[Collected data]
# # # #

theorem bits_encode_op (i : Instr) : bits (encode i) 63 60 = i.opcode.code := by
  rw [encode_eq_joinWord]
  cases i <;> exact bits_joinWord_op ..

theorem toNat_ofNat_byte {k : Nat} (h : k < 256) : (BitVec.ofNat 8 k).toNat = k := by
  rw [BitVec.toNat_ofNat, Nat.mod_eq_of_lt h]

/-- The two bytes of an ID field hold the id (30_encoding.md R81). -/
theorem toNat_ofNat_id {id : Nat} (h : id < 65536) :
    (BitVec.ofNat 8 (id / 256)).toNat * 256 + (BitVec.ofNat 8 id).toNat = id := by
  simp only [BitVec.toNat_ofNat]
  omega

/-- Operands that fit their fields are read back as given (30_encoding.md R83). -/
theorem operands_encode {i : Instr} (h : i.wf = true) : operands i.opcode (encode i) = i := by
  rw [encode_eq_joinWord]
  cases i <;> simp only [Instr.wf, fitsId, fitsByte, Bool.and_eq_true, decide_eq_true_eq] at h <;>
    simp only [Instr.opcode, operands, idField_joinWord, voiceField_joinWord, noteField_joinWord, velField_joinWord,
      selField_joinWord, valueField_joinWord, toNat_ofNat_id, toNat_ofNat_byte, h]

/-- Settles O1: the encoding passes the mask check of its own opcode, and its operands are read back. -/
theorem decodeOfEncode : Obligations.DecodeOfEncode := by
  intro i hwf
  rw [decode_of_op (bits_encode_op i) Iff.rfl, if_pos (encode_and_mask_eq_matchWord i), operands_encode hwf]

/-- A field is narrower than its operand's limit (30_encoding.md R81). -/
theorem operands_wf (op : Opcode) (w : Word64) : (operands op w).wf = true := by
  obtain ⟨o, r, v, n, l, x, rfl⟩ := exists_joinWord w
  have hv := v.isLt
  have hn := n.isLt
  have hl := l.isLt
  cases op <;>
    simp only [operands, Instr.wf, fitsId, fitsByte, Bool.and_eq_true, decide_eq_true_eq, idField_joinWord,
      voiceField_joinWord, noteField_joinWord, velField_joinWord, selField_joinWord] <;>
    omega

/-- A word that passed the must-be-zero check is the encoding of its operands. -/
theorem encode_operands {op : Opcode} {w : Word64} (hmask : w &&& op.mask = op.matchWord) :
    encode (operands op w) = w := by
  obtain ⟨o, r, v, n, l, x, rfl⟩ := exists_joinWord w
  have hbyte : ∀ b : BitVec 8, BitVec.ofNat 8 b.toNat = b := fun b => by rw [BitVec.ofNat_toNat, BitVec.setWidth_eq]
  have hhigh : BitVec.ofNat 8 ((n.toNat * 256 + l.toNat) / 256) = n := BitVec.eq_of_toNat_eq (by
    rw [BitVec.toNat_ofNat]; omega)
  have hlow : BitVec.ofNat 8 (n.toNat * 256 + l.toNat) = l := BitVec.eq_of_toNat_eq (by
    rw [BitVec.toNat_ofNat]; omega)
  rw [mask_eq_joinWord, matchWord_eq_joinWord] at hmask
  rw [encode_eq_joinWord]
  cases op <;>
    simp only [joinWord_and, joinWord_inj, and_ones4, and_ones8, and_ones32, BitVec.and_zero, true_and, and_true,
      Opcode.code] at hmask <;>
    simp only [operands, idField_joinWord, voiceField_joinWord, noteField_joinWord, velField_joinWord,
      selField_joinWord, valueField_joinWord, hbyte, hhigh, hlow, hmask]

/-- Settles O2: the operands of a word fit their fields, and their encoding puts every bit of the word back. -/
theorem encodeOfDecode : Obligations.EncodeOfDecode := by
  intro w i h
  rcases decode_cases w with ⟨-, hd⟩ | ⟨op, -, ⟨hmask, hd⟩ | ⟨-, hd⟩⟩ <;> rw [hd] at h <;> cases h
  exact ⟨operands_wf op w, encode_operands hmask⟩

/-- Settles O3: the decoder's mask check is the check of the must-be-zero bit ranges, and OP above 9 has no opcode. -/
theorem decodeByFields : Obligations.DecodeByFields := by
  intro w
  exact ⟨fun h => decode_of_op (op := .nop) h (mask_matches_iff h),
    fun h => decode_of_op (op := .setParam) h (mask_matches_iff h),
    fun h => decode_of_op (op := .beginEdit) h (mask_matches_iff h),
    fun h => decode_of_op (op := .endEdit) h (mask_matches_iff h),
    fun h => decode_of_op (op := .noteOn) h (mask_matches_iff h),
    fun h => decode_of_op (op := .noteOff) h (mask_matches_iff h),
    fun h => decode_of_op (op := .voiceKill) h (mask_matches_iff h),
    fun h => decode_of_op (op := .tick) h (mask_matches_iff h),
    fun h => decode_of_op (op := .readParam) h (mask_matches_iff h),
    fun h => decode_of_op (op := .readVoice) h (mask_matches_iff h),
    decode_of_illegal⟩

/-- Settles O4: the ten words are closed, and the decoder computes. -/
theorem specWordsDecode : Obligations.SpecWordsDecode := by
  unfold Obligations.SpecWordsDecode
  decide

end Sys2Proof
end

section
/-! PROOFS. The byte order of a transport (20_memory.md R62): the bytes of a word and of a sample vector, and reading
them back. -/

namespace Sys2Proof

# # # #

> [WHAT YOU ARE ASKED TO DO]:
Using only the entries above, output the line with "rcases decode_cases w", the line with "decode_of_illegal⟩", and all lines between them, exactly as they stand.

> [SOLUTION FOR THIS TASK]:
  rcases decode_cases w with ⟨-, hd⟩ | ⟨op, -, ⟨hmask, hd⟩ | ⟨-, hd⟩⟩ <;> rw [hd] at h <;> cases h
  exact ⟨operands_wf op w, encode_operands hmask⟩

/-- Settles O3: the decoder's mask check is the check of the must-be-zero bit ranges, and OP above 9 has no opcode. -/
theorem decodeByFields : Obligations.DecodeByFields := by
  intro w
  exact ⟨fun h => decode_of_op (op := .nop) h (mask_matches_iff h),
    fun h => decode_of_op (op := .setParam) h (mask_matches_iff h),
    fun h => decode_of_op (op := .beginEdit) h (mask_matches_iff h),
    fun h => decode_of_op (op := .endEdit) h (mask_matches_iff h),
    fun h => decode_of_op (op := .noteOn) h (mask_matches_iff h),
    fun h => decode_of_op (op := .noteOff) h (mask_matches_iff h),
    fun h => decode_of_op (op := .voiceKill) h (mask_matches_iff h),
    fun h => decode_of_op (op := .tick) h (mask_matches_iff h),
    fun h => decode_of_op (op := .readParam) h (mask_matches_iff h),
    fun h => decode_of_op (op := .readVoice) h (mask_matches_iff h),
    decode_of_illegal⟩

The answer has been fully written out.